**What is required:**
Starting at the first line of the records below, transcribe each line exactly, ending with the line that contains "unfold sendAnon; try dsimp only".

Dataset entries:
★ ★ ★ ★ ★

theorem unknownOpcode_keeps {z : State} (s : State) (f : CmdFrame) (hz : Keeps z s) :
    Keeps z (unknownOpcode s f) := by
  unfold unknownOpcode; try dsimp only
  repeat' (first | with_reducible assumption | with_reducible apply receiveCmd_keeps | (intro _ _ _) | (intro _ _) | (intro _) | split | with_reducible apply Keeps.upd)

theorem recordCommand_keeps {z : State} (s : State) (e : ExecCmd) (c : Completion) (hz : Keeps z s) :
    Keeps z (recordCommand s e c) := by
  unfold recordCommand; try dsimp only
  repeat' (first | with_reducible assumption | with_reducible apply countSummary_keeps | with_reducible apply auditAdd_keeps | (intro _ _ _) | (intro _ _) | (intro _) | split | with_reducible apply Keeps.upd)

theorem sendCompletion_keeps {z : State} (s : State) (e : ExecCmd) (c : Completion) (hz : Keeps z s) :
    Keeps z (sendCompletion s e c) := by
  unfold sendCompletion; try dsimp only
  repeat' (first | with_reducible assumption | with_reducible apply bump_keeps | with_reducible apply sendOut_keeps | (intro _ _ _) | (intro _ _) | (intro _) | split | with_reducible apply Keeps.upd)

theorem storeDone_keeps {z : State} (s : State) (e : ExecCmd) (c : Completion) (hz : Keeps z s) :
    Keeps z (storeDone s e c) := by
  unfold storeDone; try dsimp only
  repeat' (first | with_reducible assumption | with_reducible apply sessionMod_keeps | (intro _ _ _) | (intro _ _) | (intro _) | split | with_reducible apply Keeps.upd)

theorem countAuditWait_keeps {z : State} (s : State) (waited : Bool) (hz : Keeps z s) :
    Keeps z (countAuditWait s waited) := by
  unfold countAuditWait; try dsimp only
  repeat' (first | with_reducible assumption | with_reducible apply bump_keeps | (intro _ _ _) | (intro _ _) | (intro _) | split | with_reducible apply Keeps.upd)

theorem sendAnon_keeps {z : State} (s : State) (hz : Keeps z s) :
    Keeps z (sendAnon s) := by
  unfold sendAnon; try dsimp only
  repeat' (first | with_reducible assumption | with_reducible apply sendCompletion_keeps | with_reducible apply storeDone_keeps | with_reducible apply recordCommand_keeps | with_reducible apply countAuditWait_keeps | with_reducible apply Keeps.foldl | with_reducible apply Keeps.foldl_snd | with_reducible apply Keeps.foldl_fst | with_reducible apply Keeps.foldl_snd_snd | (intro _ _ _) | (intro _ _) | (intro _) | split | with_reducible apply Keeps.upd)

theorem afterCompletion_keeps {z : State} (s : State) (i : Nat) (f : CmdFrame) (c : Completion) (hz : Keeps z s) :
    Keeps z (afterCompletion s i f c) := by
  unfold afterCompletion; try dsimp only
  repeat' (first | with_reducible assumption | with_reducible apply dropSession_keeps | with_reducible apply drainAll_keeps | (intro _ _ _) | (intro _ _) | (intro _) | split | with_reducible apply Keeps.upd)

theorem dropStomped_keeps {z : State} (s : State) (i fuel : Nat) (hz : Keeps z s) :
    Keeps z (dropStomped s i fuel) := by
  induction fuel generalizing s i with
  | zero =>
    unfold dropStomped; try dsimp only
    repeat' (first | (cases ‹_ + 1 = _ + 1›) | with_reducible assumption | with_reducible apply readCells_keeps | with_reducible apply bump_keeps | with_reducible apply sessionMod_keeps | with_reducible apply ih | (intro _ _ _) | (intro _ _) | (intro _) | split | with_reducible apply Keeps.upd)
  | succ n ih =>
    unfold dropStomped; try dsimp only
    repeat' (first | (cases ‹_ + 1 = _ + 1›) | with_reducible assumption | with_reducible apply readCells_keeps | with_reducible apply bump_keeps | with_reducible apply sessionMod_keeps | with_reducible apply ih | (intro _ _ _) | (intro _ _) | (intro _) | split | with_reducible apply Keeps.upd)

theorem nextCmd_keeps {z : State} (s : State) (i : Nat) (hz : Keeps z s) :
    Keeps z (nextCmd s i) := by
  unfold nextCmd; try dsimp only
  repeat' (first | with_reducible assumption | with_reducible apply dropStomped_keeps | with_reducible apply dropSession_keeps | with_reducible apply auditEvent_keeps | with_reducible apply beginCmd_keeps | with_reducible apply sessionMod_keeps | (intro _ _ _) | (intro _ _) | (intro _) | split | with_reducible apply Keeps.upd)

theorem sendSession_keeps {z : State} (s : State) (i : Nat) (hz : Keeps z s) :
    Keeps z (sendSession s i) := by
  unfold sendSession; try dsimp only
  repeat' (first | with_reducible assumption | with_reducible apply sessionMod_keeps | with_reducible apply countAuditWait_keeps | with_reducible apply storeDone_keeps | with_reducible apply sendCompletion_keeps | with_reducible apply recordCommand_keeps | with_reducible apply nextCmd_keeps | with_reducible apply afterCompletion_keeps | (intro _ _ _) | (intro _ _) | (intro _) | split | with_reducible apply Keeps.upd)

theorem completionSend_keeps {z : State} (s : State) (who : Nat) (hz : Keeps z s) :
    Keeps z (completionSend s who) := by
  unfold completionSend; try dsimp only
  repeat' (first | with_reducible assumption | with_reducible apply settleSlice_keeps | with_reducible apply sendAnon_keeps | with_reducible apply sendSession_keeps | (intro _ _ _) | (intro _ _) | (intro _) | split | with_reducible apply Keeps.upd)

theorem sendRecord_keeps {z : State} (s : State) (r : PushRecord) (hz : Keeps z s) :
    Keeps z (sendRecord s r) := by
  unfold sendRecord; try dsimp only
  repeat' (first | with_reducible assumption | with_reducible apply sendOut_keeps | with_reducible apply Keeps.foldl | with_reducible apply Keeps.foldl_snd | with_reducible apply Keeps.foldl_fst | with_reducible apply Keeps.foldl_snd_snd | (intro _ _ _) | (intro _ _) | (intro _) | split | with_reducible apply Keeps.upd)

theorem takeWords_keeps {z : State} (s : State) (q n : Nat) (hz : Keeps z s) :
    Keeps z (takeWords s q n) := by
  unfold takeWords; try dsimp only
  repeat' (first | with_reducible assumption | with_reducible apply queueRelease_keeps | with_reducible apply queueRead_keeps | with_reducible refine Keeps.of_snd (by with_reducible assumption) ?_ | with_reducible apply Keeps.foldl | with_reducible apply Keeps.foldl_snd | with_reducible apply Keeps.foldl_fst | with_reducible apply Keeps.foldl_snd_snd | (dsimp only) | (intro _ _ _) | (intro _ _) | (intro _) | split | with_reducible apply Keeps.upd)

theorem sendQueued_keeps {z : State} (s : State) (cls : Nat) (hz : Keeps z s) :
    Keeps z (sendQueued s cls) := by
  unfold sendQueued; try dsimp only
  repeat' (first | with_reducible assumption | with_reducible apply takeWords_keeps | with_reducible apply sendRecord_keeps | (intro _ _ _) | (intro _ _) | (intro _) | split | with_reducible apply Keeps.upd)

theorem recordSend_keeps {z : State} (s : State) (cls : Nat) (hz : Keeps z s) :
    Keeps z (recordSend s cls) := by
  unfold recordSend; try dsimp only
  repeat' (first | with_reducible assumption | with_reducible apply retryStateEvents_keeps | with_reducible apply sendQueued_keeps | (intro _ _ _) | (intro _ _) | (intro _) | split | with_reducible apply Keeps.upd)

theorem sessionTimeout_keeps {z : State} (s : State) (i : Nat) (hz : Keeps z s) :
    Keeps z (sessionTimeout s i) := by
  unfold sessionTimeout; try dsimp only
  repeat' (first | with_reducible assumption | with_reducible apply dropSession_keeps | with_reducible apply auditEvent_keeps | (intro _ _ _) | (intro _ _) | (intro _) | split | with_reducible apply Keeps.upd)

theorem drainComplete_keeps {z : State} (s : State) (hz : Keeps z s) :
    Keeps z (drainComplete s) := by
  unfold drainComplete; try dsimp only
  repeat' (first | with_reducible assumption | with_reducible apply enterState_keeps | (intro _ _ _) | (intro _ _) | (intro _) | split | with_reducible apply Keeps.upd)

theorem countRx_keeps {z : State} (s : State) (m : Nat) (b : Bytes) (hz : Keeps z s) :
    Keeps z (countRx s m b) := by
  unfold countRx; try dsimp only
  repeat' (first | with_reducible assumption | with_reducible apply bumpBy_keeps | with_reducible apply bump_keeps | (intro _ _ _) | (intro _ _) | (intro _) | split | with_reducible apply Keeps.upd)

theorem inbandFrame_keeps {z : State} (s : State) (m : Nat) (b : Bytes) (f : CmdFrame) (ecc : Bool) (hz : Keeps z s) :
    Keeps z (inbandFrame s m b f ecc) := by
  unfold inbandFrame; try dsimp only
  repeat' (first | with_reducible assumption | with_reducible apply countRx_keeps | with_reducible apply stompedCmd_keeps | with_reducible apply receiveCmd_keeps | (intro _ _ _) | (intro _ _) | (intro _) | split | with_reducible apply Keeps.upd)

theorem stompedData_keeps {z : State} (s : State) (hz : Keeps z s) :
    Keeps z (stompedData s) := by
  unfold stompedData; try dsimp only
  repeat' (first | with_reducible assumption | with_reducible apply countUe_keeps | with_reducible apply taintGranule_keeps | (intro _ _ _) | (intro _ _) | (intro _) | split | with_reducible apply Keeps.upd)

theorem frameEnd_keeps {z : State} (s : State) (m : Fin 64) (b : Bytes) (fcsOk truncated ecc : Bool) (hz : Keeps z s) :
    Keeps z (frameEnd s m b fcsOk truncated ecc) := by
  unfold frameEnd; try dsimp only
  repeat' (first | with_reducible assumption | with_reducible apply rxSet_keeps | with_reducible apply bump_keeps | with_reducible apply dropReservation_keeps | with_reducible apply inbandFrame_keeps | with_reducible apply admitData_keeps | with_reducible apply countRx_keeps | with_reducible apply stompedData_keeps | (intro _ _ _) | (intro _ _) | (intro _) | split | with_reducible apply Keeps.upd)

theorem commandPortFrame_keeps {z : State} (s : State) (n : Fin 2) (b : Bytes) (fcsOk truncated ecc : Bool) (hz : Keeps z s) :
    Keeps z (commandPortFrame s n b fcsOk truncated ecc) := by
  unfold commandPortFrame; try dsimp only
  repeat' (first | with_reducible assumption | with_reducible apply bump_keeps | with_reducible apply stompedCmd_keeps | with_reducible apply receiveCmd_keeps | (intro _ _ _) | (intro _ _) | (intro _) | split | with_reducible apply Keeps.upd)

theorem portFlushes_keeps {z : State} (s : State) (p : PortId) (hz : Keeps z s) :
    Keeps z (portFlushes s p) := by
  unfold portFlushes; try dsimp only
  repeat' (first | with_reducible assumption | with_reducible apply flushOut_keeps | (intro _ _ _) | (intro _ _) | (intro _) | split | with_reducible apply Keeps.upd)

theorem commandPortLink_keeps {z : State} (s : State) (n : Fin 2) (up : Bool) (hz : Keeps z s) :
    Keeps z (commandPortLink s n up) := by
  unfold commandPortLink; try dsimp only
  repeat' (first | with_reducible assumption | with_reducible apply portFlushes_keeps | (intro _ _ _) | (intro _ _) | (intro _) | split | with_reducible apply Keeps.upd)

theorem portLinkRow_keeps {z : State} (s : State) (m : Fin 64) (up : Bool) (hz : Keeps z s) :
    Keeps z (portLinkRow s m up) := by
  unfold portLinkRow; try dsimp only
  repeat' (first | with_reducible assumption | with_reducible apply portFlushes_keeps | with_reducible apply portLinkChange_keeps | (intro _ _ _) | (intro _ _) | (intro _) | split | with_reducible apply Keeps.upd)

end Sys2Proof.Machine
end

★ ★ ★ ★ ★

**Written reply:**
theorem unknownOpcode_keeps {z : State} (s : State) (f : CmdFrame) (hz : Keeps z s) :
    Keeps z (unknownOpcode s f) := by
  unfold unknownOpcode; try dsimp only
  repeat' (first | with_reducible assumption | with_reducible apply receiveCmd_keeps | (intro _ _ _) | (intro _ _) | (intro _) | split | with_reducible apply Keeps.upd)

theorem recordCommand_keeps {z : State} (s : State) (e : ExecCmd) (c : Completion) (hz : Keeps z s) :
    Keeps z (recordCommand s e c) := by
  unfold recordCommand; try dsimp only
  repeat' (first | with_reducible assumption | with_reducible apply countSummary_keeps | with_reducible apply auditAdd_keeps | (intro _ _ _) | (intro _ _) | (intro _) | split | with_reducible apply Keeps.upd)

theorem sendCompletion_keeps {z : State} (s : State) (e : ExecCmd) (c : Completion) (hz : Keeps z s) :
    Keeps z (sendCompletion s e c) := by
  unfold sendCompletion; try dsimp only
  repeat' (first | with_reducible assumption | with_reducible apply bump_keeps | with_reducible apply sendOut_keeps | (intro _ _ _) | (intro _ _) | (intro _) | split | with_reducible apply Keeps.upd)

theorem storeDone_keeps {z : State} (s : State) (e : ExecCmd) (c : Completion) (hz : Keeps z s) :
    Keeps z (storeDone s e c) := by
  unfold storeDone; try dsimp only
  repeat' (first | with_reducible assumption | with_reducible apply sessionMod_keeps | (intro _ _ _) | (intro _ _) | (intro _) | split | with_reducible apply Keeps.upd)

theorem countAuditWait_keeps {z : State} (s : State) (waited : Bool) (hz : Keeps z s) :
    Keeps z (countAuditWait s waited) := by
  unfold countAuditWait; try dsimp only
  repeat' (first | with_reducible assumption | with_reducible apply bump_keeps | (intro _ _ _) | (intro _ _) | (intro _) | split | with_reducible apply Keeps.upd)

theorem sendAnon_keeps {z : State} (s : State) (hz : Keeps z s) :
    Keeps z (sendAnon s) := by
  unfold sendAnon; try dsimp only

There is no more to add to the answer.